Today I am trying to solve an classical problem:


For any $n\in \Bbb{N}^+$, If it can be represent as the sum of consecutive positive numbers, find out them.

For example:

$$15 = 1+2+3+4+5$$
$$15=4+5+6$$
$$15=7+8$$

And I have an ugly method, its time complexity is: $O(n^2)$. I use two for loop to exhaustion all possibilities.

for(int i=1;i<n;i++)
{
    for(int j=i;j<n;j++)
    {
        sum+=j;
        if(sum==n)
        {   //print out the answer
            for(int l=i;l<=j;l++)
            {
                cout << l << "+ ";
            }
            cout << endl;
            break;
        }
    }
    sum = 0;
}


I think there may be exist a more effective solution, But I am failed until now. Please help me.

for i from 1 to n
{
   for j from i to n
   {
       sum <- sum + j
       if sum equal n
       {
          print the result
       }
   }
   sum <- 0
}

Solution

Here's an alternative way of viewing D.W.'s hint.
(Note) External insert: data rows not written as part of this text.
-- ==== Sys2Proof/Machine/Release.lean ====
section
/-! DEFINITION. RELEASE_COMPLETE with the effects of every kind of held release (R205, R222, R233, R47, R48, R55, R60, R255,
R278, R288, R290, R366, R367, R379, R397), TICK and TICK_WRAP (R4, R232, R242), and shoot-downs (R217, R218, R262). -/
namespace Sys2Proof.Machine

/-- A completed release leaves the table; its entries with no line take the tick as their time (R221); FENCE has none. -/
def dropHeld (s : State) (id : Nat) (h : Held) : State :=
  logMap { s with held := adel s.held id } h.core (fun e => e.rid == some id && e.line.isNone && e.kind != .fence)
    (fun e => { e with time := some s.thisTick })

/-! ### Releases that write -/

/-- The words of accesses carry a release's timestamp (R197). -/
def markWords (s : State) (h : Held) (size : Nat) (good : List Acc) : State :=
  { s with marks := s.marks ++ good.flatMap (fun a => (span 0 (size / 4)).map (fun i => h.mark (a.loc.addr / 4 + i))) }

/-- The write of STREL, or of an atomic that is a release, line by line; a late cause is reported as any is. -/
def performRelease (s : State) (h : Held) (seq : Nat) : State :=
  match findOp s h.team h.group seq with
  | none => s
  | some (_, o) =>
    let s := s.updGroup h.team h.group (fun y =>
      { y with ops := y.ops.map (fun p => if p.seq = seq then { p with rid := none } else p) })
    o.lines.foldl (fun s l =>
      match findOp s h.team h.group seq with
      | none => s
      | some (_, o) =>
        let as := o.todo l
        let late := lateLanes s o as (o.kind == .store)
        let good := goodAccs as late
        let s := match o.kind with
          | .atom op => performAtomic s h.team h.group h.core o op l good (some h)
          | _ => markWords (performStore s h.team h.group h.core o l good) h o.size good
        let s := checkReturned s h.core h.team h.group seq l
        match findOp s h.team h.group seq with
        | some _ => settleOp s h.team h.group (o.finishLine l late)
        | none => s) s

/-! ### Arrivals -/

/-- The group that a trap of a group's operation is delivered to: the lowest live group when it has retired. -/
def liveTarget (tm : Team) (g : Nat) : Option Nat :=
  match tm.group? g with
  | some y => if y.isRetired then (tm.live.head?).map (·.1) else some g
  | none => (tm.live.head?).map (·.1)

/-- An arrival on a stage, or the ring-protocol trap, imprecise, that names it (R55). A RINGPUT passed its checks at issue, but an
engine's post that reserved nothing may have filled the half-lap before its release completed: R55 has RINGPUT trap precisely and
no rule says what happens so late; the model traps imprecisely with no AUX (log entry 66). -/
def arriveAt (s : State) (h : Held) (r st g : Nat) (aux : List (Nat × Nat × Nat)) (f : Stage → Stage) : State :=
  match s.team? h.team with
  | none => s
  | some tm =>
    match tm.stage? r st with
    | none => s
    | some (ring, v) =>
      match arriveStage ring.desc (f v) h.role h.ts h.homes h.wrote with
      | some v' => s.putTeam h.team (tm.putStage r st v')
      | none =>
        let s := s.putTeam h.team (tm.putStage r st (f v))
        match liveTarget tm g with
        | some u => pendTrap s h.team u ⟨0x37, none, aux, none, []⟩
        | none => failTeam s h.team 0x37

/-- A group that retired before its arrival then has its retirement adjustments made (R346, R380). -/
def settleGone (s : State) (h : Held) : State :=
  match s.group? h.team h.group with
  | some y => if y.isRetired then settleRetired s h.team h.group else s
  | none => s

/-- A barrier's arrival. -/
def arriveBar (s : State) (h : Held) (n : Nat) : State :=
  settleGone (s.updTeam h.team (fun x => match alook x.barriers n with
    | some b => { x with barriers := aput x.barriers n (arriveBarrier b h.ts h.wrote) }
    | none => x)) h

/-! ### PGMAP (R365 to R367) -/

/-- The fields of a request quad (Table 17-1). -/
def pgVa (q : List Word) : Nat := (pairOf (q.getD 0 0) (q.getD 1 0)).toNat
def pgPage (q : List Word) : Nat := fieldOf (q.getD 2 0) 11 8 * 2 ^ 48 + (q.getD 3 0).toNat * 65536
def pgTgt (q : List Word) : Nat := fieldOf (q.getD 2 0) 5 4

def pgQuadOk (pool : Bool) (q : List Word) : Bool :=
  pgVa q / 2 ^ 55 == 0 && fieldOf (q.getD 2 0) 31 12 == 0 && fieldOf (q.getD 2 0) 7 6 == 0
    && (!pool || (pgPage q == 0 && pgTgt q == 0))

/-- The leaf that a request writes. -/
def pgLeaf (q : List Word) (page : Nat) : DWord :=
  let r := fun (i : Nat) => fieldOf (q.getD 2 0) i i
  BitVec.ofNat 64 (pgTgt q * 2 ^ 58 + r 3 * 2 ^ 57 + r 2 * 2 ^ 56 + r 1 * 2 ^ 55 + r 0 * 2 ^ 54 + page / 65536 % 2 ^ 36 * 65536 + 3)

/-- The next table that an entry names; none for an entry that is invalid, a leaf, malformed or unreadable. -/
def nextTable (s : State) (a level : Nat) : Option Nat :=
  let e := s.read64 a
  if s.badLines.contains (lineOf a) || !e.getLsbD 0 || e.getLsbD 1 || !entryOk s e level then none else some (entryAddr e)

/-- The address of the level-3 entry of a page. -/
def leafAddr (s : State) (root va : Nat) : Option Nat :=
  match nextTable s (root + 8 * vaIndex va 1) 1 with
  | some t1 => (nextTable s (t1 + 8 * vaIndex va 2) 2).map (fun t2 => t2 + 8 * vaIndex va 3)
  | none => none

/-- A leaf store of an earlier PGMAP is held for an entry. -/
def leafHeld (s : State) (a : Nat) : Bool :=
  s.held.any (fun h => match h.2.kind with | .pgmapFill b _ _ _ | .pgmapLeaf b _ _ _ _ => b == a | _ => false)

def poolCount (f : DWord) : Nat := field64 f 63 52
def poolNext (f : DWord) : Nat := field64 f 51 16 * 65536
/-- FTPOOL after a page is taken (R84). -/
def poolTake (f : DWord) : DWord :=
  BitVec.ofNat 64 ((poolCount f - 1) * 2 ^ 52 + (field64 f 51 16 + 1) % 2 ^ 36 * 65536)

/-- The status of a request, or the entry's address and the page. -/
def pgTest (s : State) (part : Nat) (pool : Bool) (q : List Word) : Nat ⊕ (Nat × Nat) :=
  if !pgQuadOk pool q then .inl 5
  else
    match leafAddr s (s.part part).root (pgVa q) with
    | none => .inl 3
    | some a =>
      if s.badLines.contains (lineOf a) then .inl 3
      else if (s.read64 a).getLsbD 0 || leafHeld s a then .inl 2
      else if pool && poolCount (s.part part).ftpool == 0 then .inl 1
      else if !pool && !inTarget s (pgTgt q) 3 (pgPage q) then .inl 4
      else .inr (a, if pool then poolNext (s.part part).ftpool else pgPage q)

/-- A group's write of a line at its home, with its visibility time there. -/
def homeLine (s : State) (t g seq l : Nat) (f : State → State) : State :=
  let agent := homeAgent s (128 * l)
  let vt := s.now agent
  noteWrite ((homeWrite s l (partOf s t) (some (t, g)) f).stamp agent) t g seq l vt agent

/-- The zero fill of a pool page at DEVICE scope. -/
def zeroPage (s : State) (t g seq page : Nat) : State :=
  (span (page / 128) 512).foldl (fun s l => homeLine s t g seq l (fun s =>
    { s with mem := sclear s.mem (128 * l) 128, marks := clearMarks s.marks (128 * l) 128 })) s

/-- PGMAP's result pair; the group goes on. -/
def pgDone (s : State) (t g d : Nat) (e : Bool) (v : DWord) : State :=
  finish (s.updGroup t g (fun y => y.setPair d v)) t g e

/-- PGMAP's group waits for a release of its own (R367). -/
def holdPgmap (s : State) (h : Held) (kind : RelKind) (homes : List Nat) (log : Option (LogKind × List Nat)) : State :=
  match siteOf s h.team h.group with
  | none => s
  | some x => (holdRelease s x kind .device homes log).updGroup h.team h.group (fun y => { y with status := .waiting (.pgmapLeaf s.newId) })

/-- The leaf store: its visibility time at once, in a tick beyond that of every write before it (R222, R367), and the completion held at
its home until it is cleared. -/
def pgmapStore (s : State) (h : Held) (a : Nat) (leaf : DWord) (d : Nat) (e pool : Bool) : State :=
  let agent := homeAgent s a
  let vt := s.now agent
  let s := noteWrite (s.stamp agent) h.team h.group h.seq (lineOf a) vt agent
  let rid := s.newId
  let s := holdPgmap s h (.pgmapLeaf a leaf d e pool) ((homeOf s a).elim [] (fun k => [k])) (some (.strel, [lineOf a]))
  logMap s h.core (fun l => l.rid == some rid) (fun l => { l with time := some ⟨vt, some agent, true⟩ })

/-- The effect of R366 once PGMAP's fence has completed. The zero fill of a page from the pool comes first; the leaf store follows when the
fill's tick has passed. With a full Piccolo log it waits. -/
def pgmapAct (s : State) (id : Nat) (h : Held) (pool : Bool) (q : List Word) (d : Nat) (e : Bool) : State :=
  if logFree (s.core h.core) = 0 then s
  else
    let s' := dropHeld s id h
    match pgTest s' h.part pool q with
    | .inl st => pgDone s' h.team h.group d e (BitVec.ofNat 64 (2 * st))
    | .inr (a, page) =>
      if pool then
        let s := zeroPage (s'.updPart h.part (fun p => { p with ftpool := poolTake p.ftpool })) h.team h.group h.seq page
        holdPgmap s h (.pgmapFill a (pgLeaf q page) d e) [] none
      else pgmapStore s' h a (pgLeaf q page) d e false

/-- The leaf becomes visible to walks and to every other agent. -/
def pgmapWrite (s : State) (h : Held) (a : Nat) (leaf : DWord) (d : Nat) (e : Bool) : State :=
  let s := homeWrite s (lineOf a) h.part (some (h.team, h.group)) (fun s => { s.write64 a leaf with marks := clearMarks s.marks a 8 })
  pgDone s h.team h.group d e leaf

/-! ### CSLOAD (R278, Table 12-4) -/

/-- A doubleword of an image; none when a condition of Table 8-3 meets it. -/
def imageWord (s : State) (x : Site) (va : Nat) : Option DWord :=
  if 2 ^ 55 < va + 8 then none
  else
    match translate s x.tm.core x.tm.part va [.rd] with
    | .cause _ _ => none
    | .ok key => if dataBad s key x.gr.super then none else some (s.read64 key)

/-- The image at an address: header and micro-ops. -/
def readImage (s : State) (x : Site) (va : Nat) : Option (List DWord) :=
  match imageWord s x va with
  | none => none
  | some h =>
    let us := (span 1 (hdLen h)).filterMap (fun i => imageWord s x (va + 8 * i))
    if us.length = hdLen h then some (h :: us) else none

/-- A live team of the partition, resident or saved, names the slot in its binding table (R280). -/
def slotBound (s : State) (part slot : Nat) : Bool :=
  s.teams.any (fun e => e.2.part == part && e.2.bind.any (fun b => b.2 == slot))

/-- The reason, micro-op index and bit of the first failing check, or the image. A check that offends no field, of reason 2 or 10, has bit 0
(log entry 30). -/
def csCheck (s : State) (x : Site) (addr : DWord) (sel : Word) : (Nat × Nat × Nat) ⊕ List DWord :=
  if fieldOf sel 31 4 ≠ 0 ∨ addr.toNat % 8 ≠ 0 then .inl (1, 0xFF, if fieldOf sel 31 4 ≠ 0 then 4 else 0)
  else
    match readImage s x addr.toNat with
    | none => .inl (2, 0xFF, 0)
    | some [] => .inl (2, 0xFF, 0)
    | some (h :: us) =>
      match imageBad h us with
      | some r => .inl r
      | none => if slotBound s x.tm.part (fieldOf sel 3 0) then .inl (10, 0xFF, 0) else .inr (h :: us)

/-- Write an image to the master copy and to every bank of the partition. -/
def putSlot (s : State) (part slot : Nat) (image : List DWord) : State :=
  let s := s.updPart part (fun p => { p with master := aput p.master slot image })
  { s with cores := s.cores.map (fun c => (c.1, { c.2 with
      banks := c.2.banks.map (fun b => if b.part = some part then { b with slots := aput b.slots slot image } else b) })) }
Using the formula $\sum_{i=1}^m i = \frac{(m+1)m}{2}$,
$$ \sum_{i=a+1}^b i = \sum_{i=1}^b i - \sum_{i=1}^a i = \frac{b^2+b}{2} - \frac{a^2+a}{2} = \frac{(b-a)(b+a+1)}{2}. $$
Given a factorization $2n = xy$, we can solve the system $x = b-a$, $y = b+a+1$. The result is $b = (y+x-1)/2$, $a = (y-x-1)/2$. So we want $x,y$ to have different parities (this is only a restriction if $n$ is even) and $y \geq x+1$. Also, $b \neq a+1$ corresponds to $x \neq 1$.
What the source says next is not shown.